## YOUR TASK:
Every line from the one containing "s = .next t →" to the one containing "(c ≠ .binPowerOnReset" in the records below, both included, must be set down exactly, and no other line.

## Saved data entries:
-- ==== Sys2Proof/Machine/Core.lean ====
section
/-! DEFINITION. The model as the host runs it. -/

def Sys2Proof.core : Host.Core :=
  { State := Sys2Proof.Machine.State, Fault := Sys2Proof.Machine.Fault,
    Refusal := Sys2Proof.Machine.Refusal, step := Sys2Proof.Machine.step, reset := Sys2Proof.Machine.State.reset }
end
* * *
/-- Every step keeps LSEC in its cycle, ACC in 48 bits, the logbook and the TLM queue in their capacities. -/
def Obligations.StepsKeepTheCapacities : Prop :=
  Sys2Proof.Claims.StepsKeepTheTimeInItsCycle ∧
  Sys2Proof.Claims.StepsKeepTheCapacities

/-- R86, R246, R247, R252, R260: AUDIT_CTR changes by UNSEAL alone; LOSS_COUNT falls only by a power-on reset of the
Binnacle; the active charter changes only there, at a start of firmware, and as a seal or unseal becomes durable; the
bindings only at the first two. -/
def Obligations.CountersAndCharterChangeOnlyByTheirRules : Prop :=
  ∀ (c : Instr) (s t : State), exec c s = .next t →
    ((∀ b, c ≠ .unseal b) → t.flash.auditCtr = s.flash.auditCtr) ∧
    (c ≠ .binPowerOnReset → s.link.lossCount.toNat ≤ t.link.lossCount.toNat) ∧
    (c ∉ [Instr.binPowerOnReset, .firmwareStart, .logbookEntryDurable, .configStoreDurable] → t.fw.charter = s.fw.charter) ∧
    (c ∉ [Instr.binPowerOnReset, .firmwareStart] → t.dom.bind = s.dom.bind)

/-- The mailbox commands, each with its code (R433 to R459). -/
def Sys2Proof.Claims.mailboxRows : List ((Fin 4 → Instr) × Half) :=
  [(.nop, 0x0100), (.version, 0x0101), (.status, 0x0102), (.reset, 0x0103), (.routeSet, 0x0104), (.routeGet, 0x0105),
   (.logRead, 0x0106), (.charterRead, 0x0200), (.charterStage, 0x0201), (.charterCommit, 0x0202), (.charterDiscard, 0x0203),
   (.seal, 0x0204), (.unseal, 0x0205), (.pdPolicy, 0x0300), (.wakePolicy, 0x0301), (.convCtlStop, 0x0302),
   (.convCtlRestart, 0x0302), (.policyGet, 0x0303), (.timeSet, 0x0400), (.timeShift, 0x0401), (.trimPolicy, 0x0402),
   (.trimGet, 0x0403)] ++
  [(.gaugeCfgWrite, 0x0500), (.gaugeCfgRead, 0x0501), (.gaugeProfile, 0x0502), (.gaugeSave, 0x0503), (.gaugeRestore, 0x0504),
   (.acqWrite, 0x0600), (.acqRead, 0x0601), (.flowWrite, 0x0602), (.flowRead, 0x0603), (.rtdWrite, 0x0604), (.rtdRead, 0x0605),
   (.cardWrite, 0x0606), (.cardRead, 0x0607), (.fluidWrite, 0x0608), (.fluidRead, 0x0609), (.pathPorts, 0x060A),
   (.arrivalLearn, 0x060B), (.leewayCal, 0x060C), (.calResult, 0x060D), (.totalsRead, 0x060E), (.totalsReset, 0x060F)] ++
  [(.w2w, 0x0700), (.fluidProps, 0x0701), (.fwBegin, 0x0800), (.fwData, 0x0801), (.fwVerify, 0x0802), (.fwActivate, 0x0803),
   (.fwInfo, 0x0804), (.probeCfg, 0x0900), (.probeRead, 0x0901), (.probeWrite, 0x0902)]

## SOLUTION TO THIS PROBLEM:
  ∀ (c : Instr) (s t : State), exec c s = .next t →
    ((∀ b, c ≠ .unseal b) → t.flash.auditCtr = s.flash.auditCtr) ∧
    (c ≠ .binPowerOnReset → s.link.lossCount.toNat ≤ t.link.lossCount.toNat) ∧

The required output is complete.